Also, the idea of it being an actual brain sitting on a server rack doing our thinking for us feels like actual science fiction. And a little Matrix-y. Will be interesting to see where public opinion falls on it.
Look EAST For Fusion News
If you read “A Sun in a Box” last month, you know how a tokamak works: plasma heated to over 100 million degrees Celsius, suspended in midair by magnetic fields, never allowed to touch the reactor walls. The second it touches those walls, it cools, ending the reaction in an event called a disruption.
Until recently, physicists have operated under the assumption of what they call a hard density ceiling. The theory went that if you packed too many particles into the plasma, there’d be turbulence at the plasma-wall boundary (the scrape-off layer) that becomes uncontrollable, leading to lots of disruptions. Conventional wisdom said that once you hit that hard density ceiling the energy output would crater, so there was no point in going beyond it.
China’s EAST (Experimental Advanced Superconducting Tokamak) just proved that ceiling isn’t fixed. By carefully managing what happens at the scrape-off layer (how the plasma interacts with the wall material) they sustained stable plasma at densities previously considered disruption territory.
Why does density matter? More particles in the plasma means more fusion reactions per unit volume. Higher density is one of the key levers toward Q > 1 (net energy output) and toward the economics of a commercial plant. Reactor designers have been working around an assumption that turns out to be conditional, not absolute.

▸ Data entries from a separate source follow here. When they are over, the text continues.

-- ==== Sys2Proof/Tests/Slice0.lean ====
section
/-! SUPPORT. Tests of one step each, with expected results from 95_test_vectors.md (E, CF, A, M, D, K, S and R rows) and
from the examples of the instruction rules, and a witness for the hypotheses of every obligation that has some. -/

namespace Sys2Proof.Tests

open Sys2Proof Sys2Proof.Machine

set_option Elab.async false

/-! ## Builders -/

/-- The next state of an outcome. -/
def nextOf (o : Host.Outcome State Fault Refusal) : Option State :=
  match o with
  | .next t => some t
  | .fault _ => none
  | .refused _ => none

/-- Registers set, in order. -/
def regs (l : List (Reg × Byte)) (s : State) : State := l.foldl (fun s p => s.setV p.1 p.2) s

/-- Bytes written from `a` upwards. -/
def bytes (a : Nat) (l : List Byte) (s : State) : State := s.setMem (s.mem.writeBytes a l)

/-- Pixels switched on, as (row, column). -/
def pixels (l : List (Row × Col)) (s : State) : State :=
  s.setDisp (l.foldl (fun d p => d.flip p.1 p.2) s.disp)

/-- A configuration set. -/
def config (c : Cfg) (s : State) : State := { s with cfg := c }

/-- The inputs of a pass with nothing in it. -/
def idle : PassInputs := State.reset.ports

/-- A pass with an execution slot and nothing else. -/
def slot : PassInputs := execOnly idle

/-- The next host event set. -/
def event (e : HostEvent) (s : State) : State := { s with pending := [e] }

/-- The word placed at 0x200 and one pass run with it, from the state right after reset changed by `f`. -/
def run (w : Nat) (f : State → State) : Option State := nextOf (step ((f State.reset).withFetchWord 16 w))

/-- The word placed at 0x200 and one pass with the inputs `p`. -/
def runWith (p : PassInputs) (w : Nat) (f : State → State) : Option State :=
  nextOf (step (event (.pass p) ((f State.reset).withFetchWord 16 w)))

/-- The fault record, the run state, the halt reason and pc of a state. -/
def faultView (t : State) : FaultRecord × RunState × HaltReason × Word := (t.fault, t.runState, t.haltReason, t.pc)

/-! ## WellFormed: an ill-formed term for its check -/

theorem test_wellFormed_refuses_legacyCall_0E0 : WellFormed (.legacyCall 0x0E0#12) = false := by decide

theorem test_wellFormed_refuses_legacyCall_0EE : WellFormed (.legacyCall 0x0EE#12) = false := by decide

/-! ## Decoding: words written out from the rows of R94 -/

theorem test_decode_fixed_and_nnn :
    [0x00E0, 0x00EE, 0x0123, 0x1ABC, 0x2400, 0xA2F0, 0xB300].map (decodeTableWord 16) =
      [some .clear, some .ret, some (.legacyCall 0x123#12), some (.jump 0xABC#12), some (.call 0x400#12),
       some (.loadI 0x2F0#12), some (.jumpPlus 0x300#12)] := by decide +kernel

theorem test_decode_xnn :
    [0x3342, 0x4219, 0x6A5C, 0x7002, 0xC30F].map (decodeTableWord 16) =
      [some (.skipEqImm 3 0x42#8), some (.skipNeqImm 2 0x19#8), some (.loadImm 10 0x5C#8), some (.addImm 0 0x02#8),
       some (.rand 3 0x0F#8)] := by decide +kernel

theorem test_decode_xy_and_xyn :
    [0x5120, 0x8A10, 0x8A11, 0x8A12, 0x8A13, 0x8A14, 0x8A15, 0x8A16, 0x8A17, 0x8A1E, 0x9120, 0xD12F].map
        (decodeTableWord 16) =
      [some (.skipEqReg 1 2), some (.copy 10 1), some (.or 10 1), some (.and 10 1), some (.xor 10 1), some (.add 10 1),
       some (.sub 10 1), some (.shr 10 1), some (.subn 10 1), some (.shl 10 1), some (.skipNeqReg 1 2),
       some (.draw 1 2 15)] := by decide +kernel

theorem test_decode_x :
    [0xE49E, 0xE4A1, 0xF507, 0xF30A, 0xF515, 0xF518, 0xF11E, 0xF029, 0xF533, 0xF255, 0xF165].map
        (decodeTableWord 16) =
      [some (.skipKeyDown 4), some (.skipKeyUp 4), some (.readDelay 5), some (.waitKey 3), some (.writeDelay 5),
       some (.writeSound 5), some (.addI 1), some (.spriteAddr 0), some (.bcd 5), some (.storeRegs 2),
       some (.loadRegs 1)] := by decide +kernel

/-- E4 to E10: unknown words. -/
theorem test_decode_unknown :
    [0x5121, 0x8008, 0x800F, 0x9AB1, 0xE09F, 0xF000, 0xF0FF, 0xFFFF].map (decodeTableWord 16) =
      List.replicate 8 none := by decide +kernel

/-- R96's count of unknown words, checked group by group on the low byte. -/
theorem test_decode_unknown_counts :
    ((List.range 256).filter fun n => (decodeTableWord 16 (0xE000 + n)).isNone).length * 16 = 4064 ∧
      ((List.range 256).filter fun n => (decodeTableWord 16 (0xF000 + n)).isNone).length * 16 = 3952 ∧
      ((List.range 256).filter fun n => (decodeTableWord 16 (0x8000 + n)).isNone).length * 16 = 1792 := by
  decide +kernel

theorem test_decodeBytes_rest : (match decodeBytes [0x12#8, 0x34#8, 0xFF#8] with
    | .ok (i, rest) => some (i, rest)
    | .error _ => none) = some (.jump 0x234#12, [0xFF#8]) := by decide +kernel

theorem test_decodeBytes_truncated : (match decodeBytes [0x12#8] with
    | .ok _ => none
    | .error e => some e) = some .truncated := by decide +kernel

/-! ## Control flow -/

/-- CF1 -/
theorem test_jump : (run 0x1ABC id).map (·.pc) = some 0xABC#16 := by decide +kernel

/-- E2: nothing but pc. -/
theorem test_legacyCall : (run 0x0123 id).map (fun t => (t.pc, t.v, t.mem.length, t.fault.cause)) =
    some (0x202#16, State.reset.v, 2, .none) := by decide +kernel

/-- CF2 -/
theorem test_call : (run 0x2400 id).map (fun t => (t.pc, t.callStack.sp, t.callStack.entries.head?)) =
    some (0x400#16, 1, some 0x202#16) := by decide +kernel

/-- CF3 -/
theorem test_call_full : (run 0x2400 fun s => s.setCallStack { s.callStack with sp := 16 }).map faultView =
    some (⟨.stackOverflow, 0x200#16, 0x2400#16, 0#16⟩, .halted, .fault, 0x202#16) := by decide +kernel

/-- CF4 -/
theorem test_ret : (run 0x00EE fun s => (s.setPc 0x300#16).setCallStack { entries := [0x206#16], sp := 1 }).map
    (fun t => (t.pc, t.callStack.sp)) = some (0x206#16, 0) := by decide +kernel

/-- CF6 -/
theorem test_ret_empty_skip :
    (run 0x00EE (config { Cfg.default with stackUnderflowPolicy := .skip })).map faultView =
      some (⟨.stackUnderflow, 0x200#16, 0x00EE#16, 0#16⟩, .running, .none, 0x202#16) := by decide +kernel

/-- CF8 and CF9 -/
theorem test_skipEqImm : [run 0x3342 (regs [(3, 0x42#8)]), run 0x3342 (regs [(3, 0x41#8)])].map (Option.map (·.pc)) =
    [some 0x204#16, some 0x202#16] := by decide +kernel

/-- CF10 and CF11 -/
theorem test_skipNeqImm : [run 0x4342 (regs [(3, 0x41#8)]), run 0x4342 (regs [(3, 0x42#8)])].map (Option.map (·.pc)) =
    [some 0x204#16, some 0x202#16] := by decide +kernel

/-- CF12 and CF13 -/
theorem test_skipEqReg :
    [run 0x5120 (regs [(1, 7#8), (2, 7#8)]), run 0x5120 (regs [(1, 7#8), (2, 8#8)])].map (Option.map (·.pc)) =
      [some 0x204#16, some 0x202#16] := by decide +kernel

/-- CF14 and CF15 -/
theorem test_skipNeqReg :
    [run 0x9120 (regs [(1, 7#8), (2, 8#8)]), run 0x9120 (regs [(1, 7#8), (2, 7#8)])].map (Option.map (·.pc)) =
      [some 0x204#16, some 0x202#16] := by decide +kernel

/-- CF18, first pass: the sum may leave memory. -/
theorem test_jumpPlus : (run 0xBFFF (regs [(0, 0xFF#8)])).map (fun t => (t.pc, t.runState)) =
    some (0x10FE#16, .running) := by decide +kernel

/-! ## Registers and arithmetic -/

/-- A1 -/
theorem test_loadImm : (run 0x6A5C id).map (fun t => (t.getV 10, t.getV vf, t.pc)) =
    some (0x5C#8, 0#8, 0x202#16) := by decide +kernel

EAST has been running since 2006. It’s a government research machine, not a VC-backed startup racing toward a Microsoft power contract (cough, cough Helion cough, cough). The physics it discovers feeds into how everyone models plasma behavior, benefiting the entire global fusion field.
AI Networking Makes its Next Hop
In 2024, Anshul Sadana left his job as COO of Arista Networks. Arista builds the switching equipment that runs inside AI data centers (as a reminder, switching equipment is the hardware that routes data between thousands of GPUs). Arista is one of, if not the, leader in the space, making it all the more interesting to see an exec like Sadana leave to start a rival.
His company, Nexthop AI, just raised $500 million at a $4.2 billion valuation, led by Lightspeed and Andreessen Horowitz. The pitch: the switching architecture that works for today’s AI clusters won’t work for tomorrow’s.
Here’s the problem. AI clusters today connect tens of thousands of GPUs and the direction they’re heading is hundreds of thousands. As clusters scale, the spine (the top-level switching layer that ties all the pods and racks together) becomes a ceiling. Traditional spine architecture is built around an expensive chassis that uses proprietary software and is not designed for the traffic patterns that large-scale AI training generates.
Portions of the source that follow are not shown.